1. C'est là la "colonisation du monde vécu" que Habermas dénonçait à la fin de sa Théorie de l'agir communicationnel.
2. D'où la nécessité d'une fiscalité transnationale, comme la Tobin tax, que seul un État trans- ou supra national peut imposer.
3. Voir Louise Boivin et Mark Fortier (sous la direction de), L'économie sociale : l'avenir d'une illusion, Ed. Fides, Montréal, 1998.
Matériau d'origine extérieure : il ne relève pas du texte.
-- ==== Sys2Proof/Machine/Gate.lean ====
section
/-! DEFINITION. The dispatch unit: expert dispatch and combine (spec/10, R288 to R294). -/

namespace Sys2Proof.Machine

/-! ### Groups and tokens (R288 to R290) -/

def Dev.group (d : Dev) (q g : Nat) : Group := d.red.groups.get (q, g) {}

/-- Elements of a chunk, and bytes of a chunk, of a group. -/
def Group.chunkEl (g : Group) : Nat := 512 * 2 ^ g.chunk
def Group.chunkBytes (g : Group) : Nat := elemOffset g.cfmt g.chunkEl

/-- The placeholder `r` of a token at the attach point of its gating tile (R290). -/
def placeholder (t r : Nat) : Holder := ⟨attachOf t, 2, 0x3000 + r, false⟩

/-- The attach point's holders of a token that are still placeholders. -/
def placeholders (s : Stored) : List Holder := s.holders.filter fun h => decide (0x3000 ≤ h.tgt) && !(isPort h.eg)

/-- Every placeholder of a token released. -/
def Dev.dropPlaceholders (d : Dev) (pid : Nat) : Dev :=
  match d.pkt? pid with
  | none => d
  | some s => d.each (placeholders s) fun d h => d.release pid h

/-- The checks of a token by the dispatch unit (R211, R289). -/
def Dev.tokenTest (d : Dev) (t : Nat) (k : Packet) : Nat :=
  let q := quadOfTile t
  let g := d.group q (k.collId % 256)
  if k.collId ≥ 256 ∨ g.v = false ∨ g.tile ≠ t then rDispatchInvalid
  else if d.redFmt k.fmt = false then rFormatInvalid
  else if k.fmt ≠ g.cfmt ∨ k.len = 0 ∨ g.chunkBytes = 0 ∨ 4 * k.len % g.chunkBytes ≠ 0 then rDispatchInvalid
  else if k.burgee ≠ g.burgee ∧ (d.enforced q ∨ k.burgee ≠ 0) then rBurgeeViolation
  else if d.pdOn (pdTile t) = false then rDomainOff
  else 0

/-- The lowest free token slot of a quadrant. -/
def Dev.freeToken (d : Dev) (q : Nat) : Option Nat :=
  let used := (d.red.tokens.filter fun x => x.1.1 = q).map fun x => x.1.2
  (List.range (used.length + 1)).find? fun i => decide (i < 4096) && !(used.contains i)

/-- The gate ring entry of a token (R290, R323). -/
def tokenBytes (slot group : Nat) (k : Packet) : List Nat :=
  ([slot * 65536 + group * 256, k.src * 4096, k.tag, 0].flatMap (bytesLE 4)) ++ k.payload

/-- The oldest waiting token of a quadrant placed: it takes a slot and is written to its tile's gate ring, whose
writing releases the tile's holder.  It waits while there is no slot or the ring is full. -/
def Dev.placeToken (d : Dev) (q : Nat) : Dev :=
  match d.red.tokenWait.get q [] with
  | [] => d
  | (pid, h, _) :: rest =>
    let drop (d : Dev) : Dev := { d with red := { d.red with tokenWait := d.red.tokenWait.put q rest } }
    match d.pkt? pid, d.freeToken q with
    | some s, some n =>
      let g := s.pkt.collId % 256
      match d.rxPut h.tgt false (tokenBytes n g s.pkt) with
      | none => d
      | some d =>
        let k : Token := { pid := pid, group := g, pkt := s.pkt, ing := s.ing
                           due := d.now + 1000 * (d.group q g).gateTo }
        let d := drop d
        let d := ({ d with red := { d.red with tokens := d.red.tokens.put (q, n) k } }).syncCol q
        (d.release pid h).retryOut
    | none, _ => drop d
    | _, none => d

/-- The placeholders a token is stored with beside its tile's holder: K, as its group says when it arrives
(R153, R290). -/
def Dev.tokenHolders (d : Dev) (t : Nat) (k : Packet) : List Holder :=
  let g := d.group (quadOfTile t) (k.collId % 256)
  if k.pclass = 2 ∧ k.typ = 3 ∧ k.collId < 256 ∧ g.v ∧ g.tile = t then (List.range g.k).map (placeholder t)
  else []

/-- DISPATCH_TOKEN_RECEIVED: a token that the attach point of its tile holds whole is checked, and takes a slot
or waits for one. -/
def dispatchTokenReceived (pid t : Nat) (d : Dev) : Dev :=
  match d.takeWhole (attachOf t) pid t with
  | none => d
  | some (s, h, d') =>
    if s.pkt.pclass ≠ 2 ∨ s.pkt.typ ≠ 3 then d
    else
      let q := quadOfTile t
      let e := d'.tokenTest t s.pkt
      if e ≠ 0 then
        let d := if e = rDispatchInvalid then d'.set R.COL_ERR_DISPATCH_SEEN q else d'
        ((d.failHolder pid h e 0x09 q).dropPlaceholders pid).retryOut
      else
        let d := d'
        let d := { d with red := { d.red with
          tokenWait := d.red.tokenWait.put q (d.red.tokenWait.get q [] ++ [(pid, h, d.now)]) } }
        if (d.red.tokenWait.get q []).length = 1 then d.placeToken q else d

/-- TOKEN_SLOT_AVAILABLE: a waiting token of quadrant `q` is placed. -/
def tokenSlotAvailable (q : Nat) (d : Dev) : Dev := d.placeToken q

/-! ### The choice of experts (R291) -/

/-- A failure record of a token to its origin (R291, R294). -/
def Dev.tokenRec (d : Dev) (q : Nat) (k : Token) (reason : Nat) : Dev :=
  let d := if reason = rDispatchInvalid then d.set R.COL_ERR_DISPATCH_SEEN q else d
  d.record q { d.pktRec k.pkt 2 k.ing reason 0x09 q with item := 8, pid := some k.pid }

/-- The slots that a lookup of the origin gives for results (R291 step 2). -/
def Dev.originSlot (d : Dev) (q : Nat) (k : Token) : Except Nat Slot :=
  let p : Packet := { pclass := 2, typ := 2, dst := k.pkt.src, src := d.devFeid, entropy := k.pkt.entropy
                      burgee := k.pkt.burgee, len := 64 }
  match (d.routePkt q p 5 (rcAttach q)).1 with
  | .port e _ => .ok { tgt := e, int := false }
  | .loc t => .ok { tgt := t, int := true }
  | .refuse r => .error r
  | .mcast _ _ => .error rNoRoute

/-- The numbers and weights of a gate record. -/
def recExpert (w : List Nat) (r : Nat) : Nat := nth w (1 + r / 4) / 2 ^ (24 - 8 * (r % 4)) % 256
def recWeight (w : List Nat) (r : Nat) : Nat := nth w (3 + r)

/-- The expert map entry of expert `e` of a group, if it lies in the map and is valid. -/
def Dev.expertOf (d : Dev) (q : Nat) (g : Group) (e : Nat) : Option Expert :=
  let i := g.expBase + e
  let x := d.red.experts.get (q, i) {}
  if i < 4096 && x.v then some x else none

/-- The words of a combine context (R291 step 3). -/
def combineWords (g : Group) (i nchunk nin check : Nat) : List Nat :=
  [check * 65536 + 128 + b2n g.cls * 64 + b2n g.ovf * 32 + 16 + 1,
   g.burgee * 2 ^ 23 + g.cfmt * 2 ^ 17 + g.cfmt * 2 ^ 11 + g.chunk * 2 ^ 9 + nchunk % 128, nchunk,
   (nin - 1) * 2 ^ 22 + (g.keyBase + g.k * (i - g.cmbBase)) * 2 ^ 6,
   (g.holdBase + (i - g.cmbBase)) * 2 ^ 17, 0, 0, 0, 0]

/-- The token as it goes to an expert (R291 step 4): the fields patched at the egress. -/
def expertPkt (s : Stored) (x : Expert) (ret coll r : Nat) : Packet :=
  { fwdPkt s with dst := x.feid, src := ret, collId := coll, contrib := r }

/-- A placeholder turned into a send to an expert; refused by the lookup, it is released with a record to the
origin. -/
def Dev.sendExpert (d : Dev) (q t : Nat) (k : Token) (x : Expert) (ret coll r : Nat) : Dev :=
  match d.pkt? k.pid with
  | none => d
  | some s =>
    let ph := placeholder t r
    let p := expertPkt s x ret coll r
    let res := d.routePkt q { p with entropy := x.entropy } 2 (attachOf t)
    let d := d.countRoute q res
    let go (h : Holder) : Dev :=
      let d := d.setPkt k.pid { s with holders := s.holders.erase ph ++ [h], patch := s.patch ++ [(h, p)] }
      d.enterDesc k.pid h
    match res.1 with
    | .port e v => go ⟨e, v, 0x4000 + r, false⟩
    | .loc u => match localHolder p 2 u with
      | .ok h => go h
      | .error e => ((d.countRefusal q e).tokenRec q k e).release k.pid ph
    | .refuse e => (d.tokenRec q k e).release k.pid ph
    | .mcast _ _ => ((d.countRefusal q rNoRoute).tokenRec q k rNoRoute).release k.pid ph

/-- A token of no expert completed with zeros (R291, R292). -/
def Dev.zeroResults (d : Dev) (q slot : Nat) (g : Group) (k : Token) (o : Slot) : Dev :=
  let b := g.chunkBytes
  let h : Holder := if o.int then ⟨attachOf o.tgt, 5, o.tgt, false⟩ else ⟨o.tgt, 5, 0x1000, false⟩
  let d := d.each (List.range (4 * k.pkt.len / b)) fun d n =>
    d.sendOut
      { pclass := 2, burgee := g.burgee, hoplim := 63, dst := k.pkt.src, entropy := k.pkt.entropy
        src := d.devFeid, tag := k.pkt.tag, typ := 2, len := b / 4, exact := g.cls || d.detExact, fmt := g.cfmt
        offset := (k.pkt.offset + n * b) % 2 ^ 64, region := k.pkt.region, trigger := k.pkt.trigger
        trigV := k.pkt.trigV, payload := List.replicate b 0 } (rcAttach q) 5 (some [h])
  (d.dropPlaceholders k.pid).dropToken q slot

/-- A free combine context of a group. -/
def Dev.freeCombine (d : Dev) (q : Nat) (g : Group) : Option Nat :=
  ((List.range g.cmbN).map fun i => g.cmbBase + i).find? fun i =>
    ctxQuad i = q && ((d.ctx i).state = csFree || (d.ctx i).state = csRetired)

/-- The combine context of a token written, opened, and the token sent to its experts (R291). -/
def Dev.openCombine (d : Dev) (q slot i : Nat) (g : Group) (k : Token) (w : List Nat) (o : Slot) : Dev :=
  let nsel := nth w 0 / 16 % 16
  let c := d.red.dispCheck.get q 0
  let check := if (c + 1) % 65536 = 0 then 1 else (c + 1) % 65536
  let picks := (List.range nsel).filterMap fun r => (d.expertOf q g (recExpert w r)).map fun x => (r, x)
  let kb := g.keyBase + g.k * (i - g.cmbBase)
  let keys := picks.zipIdx.foldl (fun (m : Tab (Nat × Nat) KeyEnt) x =>
    m.put (q, kb + x.2) { key := x.1.1, child := false, wv := true, weight := recWeight w x.1.1 }) d.red.keys
  let nchunk := 4 * k.pkt.len / g.chunkBytes
  let words := d.classed (combineWords g i nchunk picks.length check) false
  let d := { d with red := { d.red with
    dispCheck := d.red.dispCheck.put q check
    keys := keys
    holders := d.red.holders.put (q, g.holdBase + (i - g.cmbBase)) o } }
  let fail (d : Dev) : Dev := ((d.tokenRec q k rDispatchInvalid).dropPlaceholders k.pid).dropToken q slot
  if 64 < nchunk then fail d
  else if d.openStatus i { w := words } none ≠ St.ok then fail d
  else
    let d := d.openCtx i words
    let d := (d.setCtx i { d.ctx i with token := some slot }).count 0x09 q 0 5
    let k := { k with ctx := some i }
    let d := { d with red := { d.red with tokens := d.red.tokens.put (q, slot) k } }
    let coll := check * 65536 + i
    let d := d.each picks fun d x => d.sendExpert q g.tile k x.2 g.ret coll x.1
    d.dropPlaceholders k.pid

/-- A gate record taken out, its GPOST complete (R323). -/
def Dev.takeGateRec (d : Dev) (q : Nat) (r : GateRec) : Dev :=
  let d := { d with red := { d.red with gateRecs := d.red.gateRecs.put q ((d.red.gateRecs.get q []).drop 1) } }
  (d.modTile r.tile fun x => { x with
    queues := x.queues.map fun l => l.map fun o =>
      if o.token = r.token ∧ o.kind = .gpost then { o with posted := true } else o }).count 0x09 q 0 3

/-- GATE_RECORD_TAKEN: the oldest gate record of a quadrant (R291).  It waits while its group has no free
context. -/
def gateRecordTaken (q : Nat) (d : Dev) : Dev :=
  match d.red.gateRecs.get q [] with
  | [] => d
  | r :: _ =>
    let w := r.words
    let slot := nth w 0 / 65536
    let gi := nth w 0 / 256 % 256
    let nsel := nth w 0 / 16 % 16
    let g := d.group q gi
    match d.red.tokens.look (q, slot) with
    | none => d.takeGateRec q r
    | some k =>
      if k.ctx.isSome ∨ k.group ≠ gi ∨ g.tile ≠ r.tile then d.takeGateRec q r
      else
        let fail (d : Dev) (e : Nat) : Dev :=
          ((d.tokenRec q k e).dropPlaceholders k.pid).dropToken q slot
        if g.k < nsel then fail (d.takeGateRec q r) rDispatchInvalid
        else
          let bad := (List.range nsel).filter fun x => (d.expertOf q g (recExpert w x)).isNone
          match d.originSlot q k with
          | .error e => fail (d.takeGateRec q r) e
          | .ok o =>
            if bad.length = nsel then
              let d := (d.takeGateRec q r).each bad fun d _ => d.tokenRec q k rNoPath
              d.zeroResults q slot g k o
            else match d.freeCombine q g with
              | none => d
              | some i =>
                let d := (d.takeGateRec q r).each bad fun d x =>
                  (d.tokenRec q k rNoPath).release k.pid (placeholder g.tile x)
                d.openCombine q slot i g k w o

/-- GATE_TIMEOUT: no gate record within GATE_TO of the token's delivery (R294). -/
def gateTimeout (q slot : Nat) (d : Dev) : Dev :=
  match d.red.tokens.look (q, slot) with
  | none => d
  | some k =>
    if k.ctx.isSome ∨ d.now < k.due then d
    else
      let d := ((d.set R.COL_ERR_GATE_TO_SEEN q).count 0x09 q 0 4).tokenRec q k rGateTimeout
      (((d.dropPlaceholders k.pid).dropToken q slot).placeToken q).retryOut

/-- EXPERT_FAIL_RECEIVED: an expert's CTX_ABORTED, routed to the quadrant's cluster, aborts the combine context
of its COLL_ID (R293). -/
def expertFailReceived (pid : Nat) (d : Dev) : Dev :=
  match (List.range 4).find? fun q => (d.net.attachIn.get (rcAttach q) []).any fun x => x.1 = pid with
  | none => d
  | some q => match d.takeWhole (rcAttach q) pid (rcTgt q) with
    | none => d
    | some (s, h, d') =>
      if isFail s.pkt = false then d
      else
        let d := (d'.release pid h).retryOut
        let i := s.pkt.arg6 % 65536
        let c := d.ctx i
        if s.pkt.opcode = rCtxAborted ∧ ctxQuad i = q ∧ c.token.isSome ∧ c.check = s.pkt.arg6 / 65536 then
          d.abortCtx i acNeighbour
        else d.toldSend s.pkt.tag s.pkt.opcode none

/-- Tokens that have waited for XBAR.AGE of VC2 in the dispatch unit's queue are flushed with QUEUE_AGED
(R163, R290). -/
def Dev.ageTokens (d : Dev) (e : Nat) : Dev :=
  let q := quadOf e
  let lim := 100000 * d.ageLimit e 2
  let old := (d.red.tokenWait.get q []).filter fun x => x.2.1.eg = e && decide (x.2.2 + lim ≤ d.now)
  if old = [] then d
  else
    let d := { d with red := { d.red with
      tokenWait := d.red.tokenWait.put q ((d.red.tokenWait.get q []).filter fun x => !(old.contains x)) } }
    (d.faultEvent 0x04 0x03 e).each old fun d x =>
      ((d.failHolder x.1 x.2.1 0x20 0x04 e).dropPlaceholders x.1).retryOut

/-- AGEING_TICK of the table: the tick of a queue, of the store controller's queue with the results it holds,
and of a dispatch unit's queue with its waiting tokens (R163, R290, R396). -/
def queueTick (e v : Nat) (d : Dev) : Dev :=
  let d := ageTick e v d
  if !(isPort e) && v = 2 && d.now % 100000 = 0 then d.ageTokens e else d

end Sys2Proof.Machine
end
4. Un résumé de cette recherche a été publié par Gerd Mutz, sous le titre "Dynamische Arbeitslosigkeit und diskontinuierliche Erwerbsverläufe", dans Berliner Debatte/Intitial 8 (1997), n°5 p. 23-36.
5. Les Centres pour un nouveau travail (Centers for New Work) que Frithjof Bergmann développe aux États-Unis et en Allemagne offrent à des chômeurs la possibilité de découvrir, d'apprendre et faire ce que réellement ils ont toujours souhaité faire dans la vie, sans en avoir les moyens et l'occasion. Il leur donne la possibilité de réaliser leur vocation, mise au jour par une méthode patiente d'exploration, tout en autoproduisant à l'aide de technologies avancées une partie de leur subsistance et en accomplissant du travail rémunéré occasionnel. Leur semaine est organisée en trois tranches de deux jours — en "trois temps", comme dit Guy Aznar — consacrées à trois types d'activités. Une documentation est disponible sur Internet en consultant les sites : http://www.newwork@cyberspace.org et http://www.vcn.bc.ca./newwork
6. Paul Grell, "De la politique sociale à l'économie sociale ?", dans Louise Boivin et Mark Fortier, op. cit., p. 187-214. Voir aussi Paul Grell et Anne Wery, Héros obscurs de la précarité, L'Harmattan, 1993 et Sébastien Schehr, La vie quotidienne des jeunes chômeurs, PUF, 1999.
7. Ulrich Beck, Schöne neue Arbeitswelt. Vision : Weltbürgergesellschaft, Campus Verlag, Frankfurt/M., 1999.